VW is expected to argue that it should not be taken to trial if it can produce a solution for the emissions problems, but the company is due in court Thursday to state the terms of its agreement with regulators or face a courtroom. That deadline was pushed back from last month when the judge ruled that the two sides had made significant progress, there’s no word yet on whether or not VW will announce a solution tomorrow or ask for additional time. New rumors suggest that the EPA has reached an agreement and that VW owners will receive a check for $5,000, “with other conditions likely applied.”
There’s a larger problem here that we’ve alluded to in past stories, but that bears repeating in this context. Volkswagen cheated in a particularly egregious way and got caught doing it, but the hard truth is this: Long before VW acknowledged that it had cheated on US road tests, European publications were documented rampant deceit in both fuel economy and auto emissions.

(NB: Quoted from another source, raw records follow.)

-- ==== Sys2Proof/Machine/Service.lean ====
section
/-! DEFINITION. The service of a request to memory behind the protection engines, and the registers of the regions (chapters 16 and 17; rows
308 to 314). -/

namespace Sys2Proof.Machine

/-! ### Pages of the DDR5 channels (R447, R450) -/

/-- A channel with nothing in hand. -/
def DdrCh.idle : DdrCh := ⟨[], false, false, [], 0, 0, 0, []⟩

/-- What a channel holds beside its registers. -/
def State.ddrCh (s : State) (ch : Nat) : DdrCh := Tbl.get DdrCh.idle s.ddr ch

/-- Change what a channel holds. -/
def State.onDdr (s : State) (ch : Nat) (f : DdrCh → DdrCh) : State := s.setDdr (Tbl.set s.ddr ch (f (s.ddrCh ch)))

/-- Where the registers of a DDR5 channel lie. -/
def ddrAt (ch : Nat) : At := atUnit (homeDie ch) (ch % 2)

/-- The bank and the row of a channel offset (R447): above the line, subchannel, bank group, bank, column, rank and row. -/
def State.ddrPlace (s : State) (ch off : Nat) : Nat × Nat :=
  let col := if s.flag (ddrAt ch) .MEM_DDR_CFG_X8 then 6 else 7
  let rank := if s.flag (ddrAt ch) .MEM_DDR_CFG_RANKS2 then 1 else 0
  (bitsOf off 6 6 + bitsOf off (12 + col) rank * 2 ^ 6, off / 2 ^ (12 + col + rank))

/-- A bank with its page closed and no access yet (DESIGN CHOICE, log entry 218). -/
def DdrBank.idle : DdrBank := ⟨none, false, 0⟩

/-- A bank after an access to a row, under MEM_DDR_CFG.POLICY (R450): 0 PREDICT, 1 OPEN, 2 CLOSED; 3 acts as 0. An access misses where its row
is not that of the access before it (DEDUCED, log entry 207). -/
def DdrBank.access (b : DdrBank) (policy row : Nat) : DdrBank :=
  let hist := (2 * b.hist + natOf (b.row != some row)) % 16
  let keep := match policy with
    | 1 => true
    | 2 => false
    | _ => decide ((bitsOf hist 0 1 + bitsOf hist 1 1 + bitsOf hist 2 1 + bitsOf hist 3 1) < 3)
  ⟨some row, keep, hist⟩

/-- An access of a channel to a line at an offset: its bank's page follows, and a page hit is counted (R450, R532). -/
def State.pageAccess (s : State) (ch off : Nat) : State :=
  let (bank, row) := s.ddrPlace ch off
  let b := Tbl.get DdrBank.idle (s.ddrCh ch).banks bank
  let s := if b.isOpen && b.row == some row then s.pmcItems (homeDie ch) 0x262 (ch % 2) 1 else s
  let policy := s.get (ddrAt ch) .MEM_DDR_CFG_POLICY
  s.onDdr ch fun x => { x with banks := Tbl.set x.banks bank (b.access policy row) }

/-! ### Serving a request -/

/-- Answer a request with a status other than OKAY; a die-cache fill goes to its slice. -/
def State.memAnswer (s : State) (r : NocReq) (status : Nat) : State :=
  if (r.op = 1 ∨ r.op = 2) ∧ (idDie r.src.toNat).isFab = true then
    s.cacheFill (idDie r.src.toNat) (r.addr.toNat / 64) status false 0
  else s.respond r status 0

This chart shows the difference between diesel emissions on paper and actual vehicle emissions.
This chart shows the gap between CO2 emissions. These results are the reason why European vehicles are often rated as being more efficient than their US counterparts, even when the exact same vehicle is sold on both sides of the Atlantic. European laws give manufacturers enormous amounts of leeway, allowing them to test vehicles at high-altitude sites with road surfaces so smooth, they alone impart a 3% fuel efficiency advantage. Companies are allowed to yank out sound systems, side mirrors, and all non-essential components; they can tape over panels and grills to improve wind resistance; they use low-resistance tires inflated with alternate gas blends; and they use different engine lubricants to improve efficiency.
The problem has only gotten worse in recent years. In 2001, vehicle scores were inflated by roughly 10%. They’re currently on track to hit 50%, which would make the EU’s official ratings about as useful for determining actual performance as a five year-old’s estimate of how many cookies he ate. The US doesn’t show the same gap between claimed and actual results, but the gap that exists has still been increasing in recent years.
If regulators on both sides of the pond are serious about stopping this kind of cheating, the solution can’t stop with penalizing VW. Clean air regulations that don’t actually get enforced are worse than no regulation at all. The presence of regulation means people will assume those regulations are actually being met when in reality, they aren’t.